Problem overview
When adopting an Inmon style 3NF Enterprise Data Model, what are some common techniques for handling surrogate keys and referential integrity? In my case I have to populate a 3NF data model that provides an "enterprise view" of several transactional systems. In addition, each OLTP is distributed so that there is one instance per country. Thus, the challenge I'm currently faced with is consolidating each source system into a unified data model.
Actual question
Because each country has its own "local" PK I need a strategy for handling conflicts when consolidating these into the EDW. Is it most common to simply create a composite key in this case? e.g. source_id + source_country or would it better practice to generate a surrogate key here?
For example:
A.foobar
id
description
...
B.foobar
id
description
...
Would become:
EDW.foobar
id
foobar_id
source_country
description
So that in the consolidated data model we end up with a new surrogate key (id) which uniquely identifies each source record (foobar_id + source_country). This seems logical but feels wrong for some reason. And furthermore, hence my question, what impact will this then have on handling referential integrity in the EDW? i.e. if we generate new surrogate keys between source 3NF & EDW 3NF then there's the added complexity of referencing these new keys throughout the EDW schema. In terms of ETL implementation, it would mean having to lookup the newly generated surrogate key via the existing FK (source system) and then replacing it as the new FK. This means maintaining multiple FKs (one to look up the new surrogate key and the new surrogate key itself) in the EDW which seems very far fetched.

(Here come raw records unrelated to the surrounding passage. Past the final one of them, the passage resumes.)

-- ==== Sys2Proof/Laws/State.lean ====
section
/-! SUPPORT. What the updates of the state leave: one lemma for each field and update, and reading a core or a context after
one has been written. -/

namespace Sys2Proof.Machine

/-! ### The fields of the package -/

@[simp] theorem State.setCore_queues (s : State) (n : Nat) (k : Core) : (s.setCore n k).queues = s.queues := rfl
@[simp] theorem State.setCore_served (s : State) (n : Nat) (k : Core) : (s.setCore n k).served = s.served := rfl
@[simp] theorem State.setCore_grids (s : State) (n : Nat) (k : Core) : (s.setCore n k).grids = s.grids := rfl
@[simp] theorem State.setCore_barriers (s : State) (n : Nat) (k : Core) : (s.setCore n k).barriers = s.barriers := rfl
@[simp] theorem State.setCore_heap (s : State) (n : Nat) (k : Core) : (s.setCore n k).heap = s.heap := rfl
@[simp] theorem State.setCore_dispT (s : State) (n : Nat) (k : Core) : (s.setCore n k).dispT = s.dispT := rfl
@[simp] theorem State.setCore_edgeT (s : State) (n : Nat) (k : Core) : (s.setCore n k).edgeT = s.edgeT := rfl
@[simp] theorem State.setCore_chains (s : State) (n : Nat) (k : Core) : (s.setCore n k).chains = s.chains := rfl
@[simp] theorem State.setCore_slcT (s : State) (n : Nat) (k : Core) : (s.setCore n k).slcT = s.slcT := rfl
@[simp] theorem State.setCore_mem (s : State) (n : Nat) (k : Core) : (s.setCore n k).mem = s.mem := rfl
@[simp] theorem State.setCore_fabric (s : State) (n : Nat) (k : Core) : (s.setCore n k).fabric = s.fabric := rfl
@[simp] theorem State.setCore_ckpt (s : State) (n : Nat) (k : Core) : (s.setCore n k).ckpt = s.ckpt := rfl
@[simp] theorem State.setCore_board (s : State) (n : Nat) (k : Core) : (s.setCore n k).board = s.board := rfl
@[simp] theorem State.setCore_gtime (s : State) (n : Nat) (k : Core) : (s.setCore n k).gtime = s.gtime := rfl
@[simp] theorem State.setCore_sent (s : State) (n : Nat) (k : Core) : (s.setCore n k).sent = s.sent := rfl
@[simp] theorem State.setCore_actor (s : State) (n : Nat) (k : Core) : (s.setCore n k).actor = s.actor := rfl
@[simp] theorem State.setCore_agenda (s : State) (n : Nat) (k : Core) : (s.setCore n k).agenda = s.agenda := rfl
@[simp] theorem State.setCore_input (s : State) (n : Nat) (k : Core) : (s.setCore n k).input = s.input := rfl
@[simp] theorem State.setCore_clock (s : State) (n : Nat) (k : Core) : (s.setCore n k).clock = s.clock := rfl
@[simp] theorem State.setCore_fresh (s : State) (n : Nat) (k : Core) : (s.setCore n k).fresh = s.fresh := rfl
@[simp] theorem State.setCore_chainLog (s : State) (n : Nat) (k : Core) : (s.setCore n k).chainLog = s.chainLog := rfl

@[simp] theorem State.setCtx_queues (s : State) (n c : Nat) (x : Ctx) : (s.setCtx n c x).queues = s.queues := rfl
@[simp] theorem State.setCtx_served (s : State) (n c : Nat) (x : Ctx) : (s.setCtx n c x).served = s.served := rfl
@[simp] theorem State.setCtx_grids (s : State) (n c : Nat) (x : Ctx) : (s.setCtx n c x).grids = s.grids := rfl
@[simp] theorem State.setCtx_barriers (s : State) (n c : Nat) (x : Ctx) : (s.setCtx n c x).barriers = s.barriers := rfl
@[simp] theorem State.setCtx_heap (s : State) (n c : Nat) (x : Ctx) : (s.setCtx n c x).heap = s.heap := rfl
@[simp] theorem State.setCtx_dispT (s : State) (n c : Nat) (x : Ctx) : (s.setCtx n c x).dispT = s.dispT := rfl
@[simp] theorem State.setCtx_edgeT (s : State) (n c : Nat) (x : Ctx) : (s.setCtx n c x).edgeT = s.edgeT := rfl
@[simp] theorem State.setCtx_chains (s : State) (n c : Nat) (x : Ctx) : (s.setCtx n c x).chains = s.chains := rfl
@[simp] theorem State.setCtx_slcT (s : State) (n c : Nat) (x : Ctx) : (s.setCtx n c x).slcT = s.slcT := rfl
@[simp] theorem State.setCtx_mem (s : State) (n c : Nat) (x : Ctx) : (s.setCtx n c x).mem = s.mem := rfl
@[simp] theorem State.setCtx_fabric (s : State) (n c : Nat) (x : Ctx) : (s.setCtx n c x).fabric = s.fabric := rfl
@[simp] theorem State.setCtx_ckpt (s : State) (n c : Nat) (x : Ctx) : (s.setCtx n c x).ckpt = s.ckpt := rfl
@[simp] theorem State.setCtx_board (s : State) (n c : Nat) (x : Ctx) : (s.setCtx n c x).board = s.board := rfl
@[simp] theorem State.setCtx_gtime (s : State) (n c : Nat) (x : Ctx) : (s.setCtx n c x).gtime = s.gtime := rfl
@[simp] theorem State.setCtx_sent (s : State) (n c : Nat) (x : Ctx) : (s.setCtx n c x).sent = s.sent := rfl
@[simp] theorem State.setCtx_actor (s : State) (n c : Nat) (x : Ctx) : (s.setCtx n c x).actor = s.actor := rfl
@[simp] theorem State.setCtx_agenda (s : State) (n c : Nat) (x : Ctx) : (s.setCtx n c x).agenda = s.agenda := rfl
@[simp] theorem State.setCtx_input (s : State) (n c : Nat) (x : Ctx) : (s.setCtx n c x).input = s.input := rfl
@[simp] theorem State.setCtx_clock (s : State) (n c : Nat) (x : Ctx) : (s.setCtx n c x).clock = s.clock := rfl
@[simp] theorem State.setCtx_fresh (s : State) (n c : Nat) (x : Ctx) : (s.setCtx n c x).fresh = s.fresh := rfl
@[simp] theorem State.setCtx_chainLog (s : State) (n c : Nat) (x : Ctx) : (s.setCtx n c x).chainLog = s.chainLog := rfl

@[simp] theorem State.modCtx_queues (s : State) (n c : Nat) (g : Ctx → Ctx) : (s.modCtx n c g).queues = s.queues := rfl
@[simp] theorem State.modCtx_served (s : State) (n c : Nat) (g : Ctx → Ctx) : (s.modCtx n c g).served = s.served := rfl
@[simp] theorem State.modCtx_grids (s : State) (n c : Nat) (g : Ctx → Ctx) : (s.modCtx n c g).grids = s.grids := rfl
@[simp] theorem State.modCtx_barriers (s : State) (n c : Nat) (g : Ctx → Ctx) : (s.modCtx n c g).barriers = s.barriers := rfl
@[simp] theorem State.modCtx_heap (s : State) (n c : Nat) (g : Ctx → Ctx) : (s.modCtx n c g).heap = s.heap := rfl
@[simp] theorem State.modCtx_dispT (s : State) (n c : Nat) (g : Ctx → Ctx) : (s.modCtx n c g).dispT = s.dispT := rfl
@[simp] theorem State.modCtx_edgeT (s : State) (n c : Nat) (g : Ctx → Ctx) : (s.modCtx n c g).edgeT = s.edgeT := rfl
@[simp] theorem State.modCtx_chains (s : State) (n c : Nat) (g : Ctx → Ctx) : (s.modCtx n c g).chains = s.chains := rfl
@[simp] theorem State.modCtx_slcT (s : State) (n c : Nat) (g : Ctx → Ctx) : (s.modCtx n c g).slcT = s.slcT := rfl
@[simp] theorem State.modCtx_mem (s : State) (n c : Nat) (g : Ctx → Ctx) : (s.modCtx n c g).mem = s.mem := rfl
@[simp] theorem State.modCtx_fabric (s : State) (n c : Nat) (g : Ctx → Ctx) : (s.modCtx n c g).fabric = s.fabric := rfl
@[simp] theorem State.modCtx_ckpt (s : State) (n c : Nat) (g : Ctx → Ctx) : (s.modCtx n c g).ckpt = s.ckpt := rfl
@[simp] theorem State.modCtx_board (s : State) (n c : Nat) (g : Ctx → Ctx) : (s.modCtx n c g).board = s.board := rfl
@[simp] theorem State.modCtx_gtime (s : State) (n c : Nat) (g : Ctx → Ctx) : (s.modCtx n c g).gtime = s.gtime := rfl
@[simp] theorem State.modCtx_sent (s : State) (n c : Nat) (g : Ctx → Ctx) : (s.modCtx n c g).sent = s.sent := rfl
@[simp] theorem State.modCtx_actor (s : State) (n c : Nat) (g : Ctx → Ctx) : (s.modCtx n c g).actor = s.actor := rfl
@[simp] theorem State.modCtx_agenda (s : State) (n c : Nat) (g : Ctx → Ctx) : (s.modCtx n c g).agenda = s.agenda := rfl
@[simp] theorem State.modCtx_input (s : State) (n c : Nat) (g : Ctx → Ctx) : (s.modCtx n c g).input = s.input := rfl
@[simp] theorem State.modCtx_clock (s : State) (n c : Nat) (g : Ctx → Ctx) : (s.modCtx n c g).clock = s.clock := rfl
@[simp] theorem State.modCtx_fresh (s : State) (n c : Nat) (g : Ctx → Ctx) : (s.modCtx n c g).fresh = s.fresh := rfl
@[simp] theorem State.modCtx_chainLog (s : State) (n c : Nat) (g : Ctx → Ctx) : (s.modCtx n c g).chainLog = s.chainLog := rfl

@[simp] theorem State.modCore_queues (s : State) (n : Nat) (g : Core → Core) : (s.modCore n g).queues = s.queues := rfl
@[simp] theorem State.modCore_served (s : State) (n : Nat) (g : Core → Core) : (s.modCore n g).served = s.served := rfl
@[simp] theorem State.modCore_grids (s : State) (n : Nat) (g : Core → Core) : (s.modCore n g).grids = s.grids := rfl
@[simp] theorem State.modCore_barriers (s : State) (n : Nat) (g : Core → Core) : (s.modCore n g).barriers = s.barriers := rfl
@[simp] theorem State.modCore_heap (s : State) (n : Nat) (g : Core → Core) : (s.modCore n g).heap = s.heap := rfl
@[simp] theorem State.modCore_dispT (s : State) (n : Nat) (g : Core → Core) : (s.modCore n g).dispT = s.dispT := rfl
@[simp] theorem State.modCore_edgeT (s : State) (n : Nat) (g : Core → Core) : (s.modCore n g).edgeT = s.edgeT := rfl
@[simp] theorem State.modCore_chains (s : State) (n : Nat) (g : Core → Core) : (s.modCore n g).chains = s.chains := rfl
@[simp] theorem State.modCore_slcT (s : State) (n : Nat) (g : Core → Core) : (s.modCore n g).slcT = s.slcT := rfl
@[simp] theorem State.modCore_mem (s : State) (n : Nat) (g : Core → Core) : (s.modCore n g).mem = s.mem := rfl
@[simp] theorem State.modCore_fabric (s : State) (n : Nat) (g : Core → Core) : (s.modCore n g).fabric = s.fabric := rfl
@[simp] theorem State.modCore_ckpt (s : State) (n : Nat) (g : Core → Core) : (s.modCore n g).ckpt = s.ckpt := rfl
@[simp] theorem State.modCore_board (s : State) (n : Nat) (g : Core → Core) : (s.modCore n g).board = s.board := rfl
@[simp] theorem State.modCore_gtime (s : State) (n : Nat) (g : Core → Core) : (s.modCore n g).gtime = s.gtime := rfl
@[simp] theorem State.modCore_sent (s : State) (n : Nat) (g : Core → Core) : (s.modCore n g).sent = s.sent := rfl
@[simp] theorem State.modCore_actor (s : State) (n : Nat) (g : Core → Core) : (s.modCore n g).actor = s.actor := rfl
@[simp] theorem State.modCore_agenda (s : State) (n : Nat) (g : Core → Core) : (s.modCore n g).agenda = s.agenda := rfl
@[simp] theorem State.modCore_input (s : State) (n : Nat) (g : Core → Core) : (s.modCore n g).input = s.input := rfl
@[simp] theorem State.modCore_clock (s : State) (n : Nat) (g : Core → Core) : (s.modCore n g).clock = s.clock := rfl
@[simp] theorem State.modCore_fresh (s : State) (n : Nat) (g : Core → Core) : (s.modCore n g).fresh = s.fresh := rfl
@[simp] theorem State.modCore_chainLog (s : State) (n : Nat) (g : Core → Core) : (s.modCore n g).chainLog = s.chainLog := rfl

If anybody has experience with this problem then I'd appreciate your advice as I don't think my current approach is going to work. There are also several corollary topics e.g. versioning and historization, as well as cdc between EDW 3NF and data marts, that also come into play here but I'll come back to those later.
N.B.
Most of the research I've conducted relates specifically to populating Kimball style data marts, rather than Inmon's 3NF Enterprise Data Model. Furthermore, I've struggled to find anything useful on the topic of consolidating distributed databases whereby the underlying schema is the same.